🔥 Burn Fat Fast. Discover How! 💪

Image: William Hinman, former director of the SEC’s Division o | Newmoney investment

Image: William Hinman, former director of the SEC’s Division of Corporation Finance

The U.S. Securities and Exchange Commission (SEC) and Ripple Labs are jousting — yet again — over discovery in the SEC v. Ripple lawsuit.
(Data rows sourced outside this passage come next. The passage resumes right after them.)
-- ==== Sys2Proof/Machine/StreamOps.lean ====
section
/-! DEFINITION. StreamOps: the STREAM contract operations called on their own and the STREAM header extractor. The framer's state is neither read nor changed (40_contract.md R81). -/

namespace Sys2Proof.Machine

/-- `LENGTH.STREAM` (41_stream_variant.md R101). -/
def execLengthStream (w : List Byte) (s : State) : Host.Outcome State Fault Refusal :=
  .next (s.returns (.length (streamLength w)))

/-- `HEADER.STREAM` (41_stream_variant.md R102). -/
def execHeaderStream (w : List Byte) (s : State) : Host.Outcome State Fault Refusal :=
  .next (s.returns (.header (streamHeader w)))

/-- `VALIDATE.STREAM` (41_stream_variant.md R103). -/
def execValidateStream (w : List Byte) (s : State) : Host.Outcome State Fault Refusal :=
  .next (s.returns (.validate (streamValidate w)))

/-- `PAYLOAD.STREAM` (41_stream_variant.md R104). -/
def execPayloadStream (w : List Byte) (s : State) : Host.Outcome State Fault Refusal :=
  .next (s.returns (.payload (streamPayload w)))

/-- `ADU.STREAM.HEADER`: the extracted fields as a Header record (30_encoding.md R61, R71; log 6). -/
def execAduStreamHeader (t p l : Half) (u : Byte) (s : State) : Host.Outcome State Fault Refusal :=
  .next (s.returns (.header (.ok (.stream t p l u))))

end Sys2Proof.Machine
end

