-- ==== Sys2Proof/Machine/BitPack.lean ====
section
/-! DEFINITION. BitPack: the bit-pack codec, an external interface the spec transcribes (44_bitpack_external.md); it has no opcode row and shares no state with the framer (R174; log 15). -/

namespace Sys2Proof.Machine

/-- `BYTES_NEEDED n` (R170). -/
def bytesNeeded (n : Nat) : Nat := (n + 7) / 8

/-- The loop of `PACK` over the coils from index `i`: a true coil adds its bit (R171). -/
def setCoils : List Bool → Nat → List Byte → List Byte
  | [], _, out => out
  | c :: cs, i, out =>
    setCoils cs (i + 1)
      (if c then out.modify (i / 8) (fun b => b + BitVec.ofNat 8 (2 ^ (i % 8))) else out)

/-- `PACK coils, out`: every used byte is rewritten whole, the bytes beyond are not written (R171). -/
def pack (coils : List Bool) (out : List Byte) : Except Fault (List Byte) :=
  if out.length < bytesNeeded coils.length then .error .destinationTooSmall
  else
    .ok (setCoils coils 0
      (List.replicate (bytesNeeded coils.length) 0#8 ++ out.drop (bytesNeeded coils.length)))

/-- The coil at position `i` of packed bytes (R172). -/
def coilAt (bytes : List Byte) (i : Nat) : Bool :=
  match bytes[i / 8]? with
  | some b => decide (b.toNat / 2 ^ (i % 8) % 2 = 1)
  | none => false

/-- `UNPACK bytes` into `n` booleans (R172). -/
def unpack (bytes : List Byte) (n : Nat) : Except Fault (List Bool) :=
  if bytes.length < bytesNeeded n then .error .sourceTooSmall
  else .ok ((List.range n).map (coilAt bytes))

end Sys2Proof.Machine
end

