/-- R172 (the spec's decision D25, log 17): `UNPACK`: coil i is bit i mod 8 of byte i div 8; too few bytes are a fault. -/
def Obligations.UnpackResult : Prop :=
  ∀ (bytes : List Byte) (n : Nat),
    (bytes.length < bytesNeeded n → unpack bytes n = .error .sourceTooSmall) ∧
    (bytesNeeded n ≤ bytes.length → ∃ coils, unpack bytes n = .ok coils ∧ coils.length = n ∧
      ∀ i b, i < n → bytes[i / 8]? = some b → coils[i]? = some (b.getLsbD (i % 8)))

/-- R173: pack-then-unpack gives the coils back, for any number of them. -/
def Obligations.PackThenUnpack : Prop :=
  ∀ (coils : List Bool) (out : List Byte), bytesNeeded coils.length ≤ out.length →
    ∃ packed, pack coils out = .ok packed ∧ unpack packed coils.length = .ok coils
end

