theorem State.StartsEmpty.of_complete {s : State} (h : s.complete = true) : s.StartsEmpty :=
  ⟨s.before_of_complete h, s.kept_of_complete h⟩

theorem State.IsEmpty.startsEmpty {s : State} (h : s.IsEmpty) : s.StartsEmpty :=
  ⟨(s.before_of_not_complete h.1).trans h.2, (s.kept_of_not_complete h.1).trans h.window⟩

theorem State.StartsEmpty.before_le {s : State} (h : s.StartsEmpty) (a : Nat) : s.before ≤ a := h.before ▸ Nat.zero_le a

theorem State.StartsEmpty.gathersAlike {s1 s2 : State} (h1 : s1.StartsEmpty) (h2 : s2.StartsEmpty)
    (hcap : s1.cap = s2.cap) (chunk : List Byte) : GathersAlike 0 chunk s1 chunk s2 where
  inBounds := h2.before_le _
  gathered := by rw [State.gathered, State.gathered, h1.kept, h2.kept, hcap]
  before := h1.before.trans h2.before.symm
  room := by rw [State.room, State.room, h1.before, h2.before, hcap, Nat.add_zero]

/-- No length is below the 0 bytes buffered before the call, so PROCESS answers through any contract. -/
theorem State.StartsEmpty.process {s : State} (h : s.StartsEmpty) (c : Contract) (chunk : List Byte) :
    ∃ t, processWith c chunk s = .next t := by
  have ha := processWith_answers c chunk s
  generalize processWith c chunk s = r at ha
  cases ha with
  | outOfRange hb => exact absurd (h.before_le _) (Nat.not_le.mpr hb)
  | shortLength a _ _ hlt => exact absurd (h.before_le a) (Nat.not_le.mpr hlt)
  | retained => exact ⟨_, rfl⟩
  | discarded => exact ⟨_, rfl⟩
  | unbuilt => exact ⟨_, rfl⟩
  | packet => exact ⟨_, rfl⟩

theorem State.StartsEmpty.answersAlike {s1 s2 : State} (h1 : s1.StartsEmpty) (h2 : s2.StartsEmpty)
    (hcap : s1.cap = s2.cap) (c : Contract) (chunk : List Byte) :
    ∃ t1 t2, processWith c chunk s1 = .next t1 ∧ processWith c chunk s2 = .next t2 ∧
      t1.out = t2.out ∧ t1.used = t2.used ∧ t1.complete = t2.complete ∧ t1.window = t2.window ∧
      t1.packet = t2.packet := by
  obtain ⟨t1, heq1⟩ := h1.process c chunk
  obtain ⟨t2, heq2, ht⟩ := (h1.gathersAlike h2 hcap chunk).process heq1
  exact ⟨t1, t2, heq1, heq2, ht.out_eq, ht.used.symm, ht.complete.symm, ht.window.symm, ht.packet.symm⟩

/-- Settles O43: step S1 clears a held message, so both framers gather the chunk alone. -/
theorem holdingActsAsEmpty : Obligations.HoldingActsAsEmpty :=
  fun c chunk _ _ h1 h2 hcap => (State.StartsEmpty.of_complete h1).answersAlike h2.startsEmpty hcap c chunk

theorem discards_of_destructive {c : Contract} {chunk : List Byte} {s t : State} {e : Err} {k : Nat}
    (h : processWith c chunk s = .next t) (hout : t.out = .process (.err e k)) (hd : e.destructive = true) :
    Discards e k t := by
  cases processWith_leaves h with
  | retains _ ht =>
    cases ht.out.symm.trans hout
    cases hd
  | refuses e' _ _ ht => cases ht.out.symm.trans hout; exact ht
  | unbuilt a e' _ _ ht => cases ht.out.symm.trans hout; exact ht
  | delivers a p _ _ _ ht => cases ht.out.symm.trans hout

/-- Settles O49: a destructive error discards, and an EMPTY framer starts as any other. -/
theorem recoveryAfterDestructiveError : Obligations.RecoveryAfterDestructiveError := by
  intro c chunk next s t s0 e k h hout hd hs0 hcap
  have ht := discards_of_destructive h hout hd
  obtain ⟨-, htcap⟩ := processWith_straps h
  exact ⟨ht.empty, ht.packet, ht.empty.startsEmpty.answersAlike hs0.startsEmpty (htcap.trans hcap.symm) c next⟩

/-! ## Chunking -/

/-- After a PROCESS that retained all of `c1`, the next gathers what one PROCESS of both chunks does. -/
theorem Retains.gathersAlike {c1 : List Byte} {s s1 : State} (hret : Retains c1 s s1) (hcap : s1.cap = s.cap)
    (hb : s.before ≤ s.cap) (hroom : s.room c1 = c1.length) (c2 : List Byte) :
    GathersAlike c1.length c2 s1 (c1 ++ c2) s := by
  have hbefore : s1.before = s.before + c1.length := by
    rw [State.before_of_not_complete hret.complete, hret.used, hroom]
  refine ⟨hb, ?_, hbefore, ?_⟩
  · rw [State.gathered, State.kept_of_not_complete hret.complete, hret.window, State.gathered_of_room hb hroom, hcap,
      State.gathered, List.append_assoc]
  · have hfits := s.before_add_room_le c1 hb
    rw [State.room, State.room, hbefore, hcap, List.length_append]
    omega

/-- Settles O45: the first call buffers its whole chunk and leaves a steady framer, so the second answers. -/
theorem chunkingDoesNotMatter : Obligations.ChunkingDoesNotMatter := by
  intro c c1 c2 s s1 hconf hs _ hu h1
  have hb := hs.before_le_cap
  obtain ⟨-, hcap⟩ := processWith_straps h1
  obtain ⟨s1', heq1, hsteady⟩ := hs.process (chunk := c1) hconf
  cases heq1.symm.trans h1
  obtain ⟨t, heq, -⟩ := hsteady.process (chunk := c2) (hcap ▸ hconf)
  have hroom := room_of_undecided hconf hb hu
  obtain ⟨t', heq', ht⟩ := ((Retains.of_next h1 hu).gathersAlike hcap hb hroom c2).process heq
  obtain ⟨r, hout, hout'⟩ := ht.out
  exact ⟨t, t', r, heq, heq', hout, hout', ht.used, ht.complete, ht.window, ht.packet⟩

end Sys2Proof.Machine
end

section
/-! SUPPORT. DRAIN of whole ADUs (R153): each PROCESS finds the first ADU at the front of the bytes (W3), holds it, and so
starts the next from nothing. -/

namespace Sys2Proof.Machine

theorem Contract.Accepts.length_pos {c : Contract} {cap : Nat} {x : List Byte} (hconf : c.Conforming cap)
    (hx : c.Accepts x) : 1 ≤ x.length := (hconf.bounded x _ hx.1).1

theorem Contract.Accepts.length_le {c : Contract} {cap : Nat} {x : List Byte} (hconf : c.Conforming cap)
    (hx : c.Accepts x) : x.length ≤ cap := (hconf.bounded x _ hx.1).2.trans hconf.fits.2

/-- The result record of a Packet made of the whole ADU. -/
theorem Contract.resultFor_of_ok {c : Contract} {x : List Byte} {p : Packet} (hh : c.header x = .ok p.header)
    (hp : c.payload x = .ok (p.off, p.plen)) : c.resultFor x = some (.ok p x.length x.length) := by
  rw [Contract.resultFor, hh, hp]

/-- The ADU at the front of the bytes is measured and claimed, whatever follows it. -/
theorem Contract.Accepts.claims {c : Contract} {x : List Byte} {s : State} (hconf : c.Conforming s.cap)
    (hs : s.StartsEmpty) (hx : c.Accepts x) (rest : List Byte) :
    (s.gathered (x ++ rest)).take x.length = x ∧ Claims c (x ++ rest) s x.length := by
  have hcap := hx.length_le hconf
  have hgathered : s.gathered (x ++ rest) = x ++ rest.take (s.cap - x.length) := by
    rw [State.gathered, hs.kept, List.nil_append, List.take_append, List.take_of_length_le hcap]
  have hroom : x.length ≤ s.room (x ++ rest) := by
    rw [State.room, hs.before, List.length_append]
    omega
  rw [Claims, hgathered]
  exact ⟨List.take_left, hconf.stable x _ _ hx.1, hroom.trans (Nat.le_add_left _ _), hs.before_le _⟩

/-- PROCESS from nothing takes the first ADU off the bytes. -/
theorem Contract.Accepts.process {c : Contract} {x : List Byte} {s : State} (hconf : c.Conforming s.cap)
    (hs : s.StartsEmpty) (hx : c.Accepts x) (rest : List Byte) :
    ∃ t p, processWith c (x ++ rest) s = .next t ∧ t.out = .process (.ok p x.length x.length) ∧
      t.processResult = c.resultFor x ∧ t.window = x ∧ t.complete = true := by
  obtain ⟨hwindow, hclaims⟩ := hx.claims hconf hs rest
  obtain ⟨-, ⟨h, hh⟩, ⟨off, plen⟩, hp⟩ := hx
  obtain ⟨t, heq, ht⟩ := process_delivers (p := ⟨h, off, plen⟩) (hs.before_le _) hclaims (hwindow.symm ▸ hh)
    (hwindow.symm ▸ hp)
  have hout := ht.out
  rw [hs.before, Nat.sub_zero] at hout
  refine ⟨t, _, heq, hout, ?_, ht.window.trans hwindow, ht.complete⟩
  rw [Contract.resultFor_of_ok (p := ⟨h, off, plen⟩) hh hp, State.processResult, hout]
This time, the SEC wants to block Ripple from calling Silicon Valley lawyer William Hinman, the former director of the SEC’s Division of Corporation Finance, to testify, according to a new legal filing.
The SEC has filed a motion seeking to quash Ripple’s request to have Hinman testify at a deposition on June 30. 
Ripple says Hinman likely has information about the SEC’s policies regarding digital assets, its views on Bitcoin and Ether, and communications with Ripple and third parties about the regulatory status of XRP. The information could prove critical for Ripple as it seeks to bolster its fair notice defense. 
“Other than the five Commissioners themselves, no SEC officers have more significant responsibilities or a higher rank than the directors of the SEC’s six divisions,” wrote SEC counsel Ladan Stewart in a letter to U.S. Magistrate Judge Sarah Netburn, who is overseeing discovery for the lawsuit.
In her letter, Stewart called for the subpoena to be voided, arguing that Hinman had no first-hand knowledge of the facts underlying the litigation and Ripple could not meet the burden of showing “exceptional circumstances” that justified deposing a former high-ranking government official like Hinman.
“In the alternative, the Court should quash the Subpoena without prejudice until after Judge Torres’s ruling on the SEC’s motion to strike Ripple’s fair notice defense,” Stewart wrote. “If the Court grants the SEC’s motion, Ripple’s principal basis for seeking to depose Director Hinman would no longer exist. If the Court does not, its interpretation of the defense may nevertheless determine whether Director Hinman has any first-hand knowledge of facts sufficient to meet the ‘exceptional circumstances’ test.”
“Subjecting former officials’ decision-making processes to judicial scrutiny and the possibility of continued participation in lawsuits years after leaving public office would serve as a significant deterrent to qualified candidates for public service,” Stewart said.